Repeat only the lines from the one holding "s.intensifier1 := rfl" down to the last line of the listing below, including both of those lines.

DATA RECORDS ▸
##########

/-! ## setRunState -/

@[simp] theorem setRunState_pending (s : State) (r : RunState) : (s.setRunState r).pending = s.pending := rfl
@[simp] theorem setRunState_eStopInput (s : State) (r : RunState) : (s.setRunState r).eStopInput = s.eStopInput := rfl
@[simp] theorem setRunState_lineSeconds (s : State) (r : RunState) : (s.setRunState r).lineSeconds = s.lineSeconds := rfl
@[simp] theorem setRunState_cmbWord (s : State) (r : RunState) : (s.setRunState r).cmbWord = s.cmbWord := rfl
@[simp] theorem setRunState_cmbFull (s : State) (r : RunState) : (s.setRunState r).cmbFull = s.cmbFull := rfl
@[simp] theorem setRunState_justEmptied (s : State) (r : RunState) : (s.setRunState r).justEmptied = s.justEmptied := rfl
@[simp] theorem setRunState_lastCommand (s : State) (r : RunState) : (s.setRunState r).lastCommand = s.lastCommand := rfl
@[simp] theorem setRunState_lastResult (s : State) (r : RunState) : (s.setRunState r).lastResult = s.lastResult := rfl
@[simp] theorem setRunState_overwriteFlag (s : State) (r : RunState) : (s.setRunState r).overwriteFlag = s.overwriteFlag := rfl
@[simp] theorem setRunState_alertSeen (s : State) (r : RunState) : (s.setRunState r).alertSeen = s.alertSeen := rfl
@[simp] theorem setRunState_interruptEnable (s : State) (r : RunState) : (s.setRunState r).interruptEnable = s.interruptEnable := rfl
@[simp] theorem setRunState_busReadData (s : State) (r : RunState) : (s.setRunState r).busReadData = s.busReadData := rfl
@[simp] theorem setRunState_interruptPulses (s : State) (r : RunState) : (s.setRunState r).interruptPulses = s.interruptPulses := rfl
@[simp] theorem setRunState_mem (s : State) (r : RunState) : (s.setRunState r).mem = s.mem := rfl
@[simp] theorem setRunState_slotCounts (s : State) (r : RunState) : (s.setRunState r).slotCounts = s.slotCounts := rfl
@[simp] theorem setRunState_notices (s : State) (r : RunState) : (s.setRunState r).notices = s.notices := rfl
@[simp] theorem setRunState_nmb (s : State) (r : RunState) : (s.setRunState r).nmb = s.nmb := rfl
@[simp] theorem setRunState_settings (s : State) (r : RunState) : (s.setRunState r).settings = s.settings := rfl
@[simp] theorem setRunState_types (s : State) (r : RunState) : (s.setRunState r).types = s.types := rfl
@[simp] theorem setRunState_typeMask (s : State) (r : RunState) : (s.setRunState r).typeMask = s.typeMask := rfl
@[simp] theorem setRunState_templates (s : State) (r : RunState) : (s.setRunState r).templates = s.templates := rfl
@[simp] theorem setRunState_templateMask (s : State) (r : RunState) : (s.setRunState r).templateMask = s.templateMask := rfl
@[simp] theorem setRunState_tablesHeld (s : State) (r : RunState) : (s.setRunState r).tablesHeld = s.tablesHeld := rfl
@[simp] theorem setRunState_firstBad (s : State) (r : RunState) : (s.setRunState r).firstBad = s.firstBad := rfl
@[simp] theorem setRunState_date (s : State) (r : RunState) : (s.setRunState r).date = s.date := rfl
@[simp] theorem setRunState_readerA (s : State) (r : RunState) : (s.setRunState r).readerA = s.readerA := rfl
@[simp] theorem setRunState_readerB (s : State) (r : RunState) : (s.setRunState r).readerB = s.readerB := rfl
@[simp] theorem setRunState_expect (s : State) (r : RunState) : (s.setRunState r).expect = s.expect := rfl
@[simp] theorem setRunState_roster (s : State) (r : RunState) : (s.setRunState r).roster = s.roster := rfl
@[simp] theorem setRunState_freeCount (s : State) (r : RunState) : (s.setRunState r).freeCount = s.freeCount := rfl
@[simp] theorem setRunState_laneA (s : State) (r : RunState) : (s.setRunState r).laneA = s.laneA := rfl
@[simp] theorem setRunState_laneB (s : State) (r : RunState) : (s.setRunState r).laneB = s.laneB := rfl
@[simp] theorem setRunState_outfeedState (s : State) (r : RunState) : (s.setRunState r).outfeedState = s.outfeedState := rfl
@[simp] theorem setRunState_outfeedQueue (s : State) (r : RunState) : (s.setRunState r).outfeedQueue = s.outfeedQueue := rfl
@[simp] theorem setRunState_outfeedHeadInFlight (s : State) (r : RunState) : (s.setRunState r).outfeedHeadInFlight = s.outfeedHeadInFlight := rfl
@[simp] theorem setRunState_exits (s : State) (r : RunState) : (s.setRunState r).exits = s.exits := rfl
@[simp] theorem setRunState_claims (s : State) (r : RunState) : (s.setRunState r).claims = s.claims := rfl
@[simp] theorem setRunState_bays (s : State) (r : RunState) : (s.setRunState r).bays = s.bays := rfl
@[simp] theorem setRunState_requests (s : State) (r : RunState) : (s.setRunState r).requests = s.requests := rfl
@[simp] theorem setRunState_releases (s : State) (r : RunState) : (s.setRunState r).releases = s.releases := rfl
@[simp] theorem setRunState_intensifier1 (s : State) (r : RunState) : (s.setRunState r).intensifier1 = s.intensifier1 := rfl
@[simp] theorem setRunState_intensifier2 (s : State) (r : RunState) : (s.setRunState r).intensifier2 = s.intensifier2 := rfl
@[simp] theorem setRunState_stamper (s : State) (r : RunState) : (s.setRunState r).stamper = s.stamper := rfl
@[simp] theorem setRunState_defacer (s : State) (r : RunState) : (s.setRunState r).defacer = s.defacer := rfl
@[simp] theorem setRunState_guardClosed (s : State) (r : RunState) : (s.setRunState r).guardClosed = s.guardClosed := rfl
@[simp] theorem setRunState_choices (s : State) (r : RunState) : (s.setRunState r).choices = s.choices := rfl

##########

YOUR SOLUTION ▸
@[simp] theorem setRunState_intensifier1 (s : State) (r : RunState) : (s.setRunState r).intensifier1 = s.intensifier1 := rfl
@[simp] theorem setRunState_intensifier2 (s : State) (r : RunState) : (s.setRunState r).intensifier2 = s.intensifier2 := rfl
@[simp] theorem setRunState_stamper (s : State) (r : RunState) : (s.setRunState r).stamper = s.stamper := rfl
@[simp] theorem setRunState_defacer (s : State) (r : RunState) : (s.setRunState r).defacer = s.defacer := rfl
@[simp] theorem setRunState_guardClosed (s : State) (r : RunState) : (s.setRunState r).guardClosed = s.guardClosed := rfl
@[simp] theorem setRunState_choices (s : State) (r : RunState) : (s.setRunState r).choices = s.choices := rfl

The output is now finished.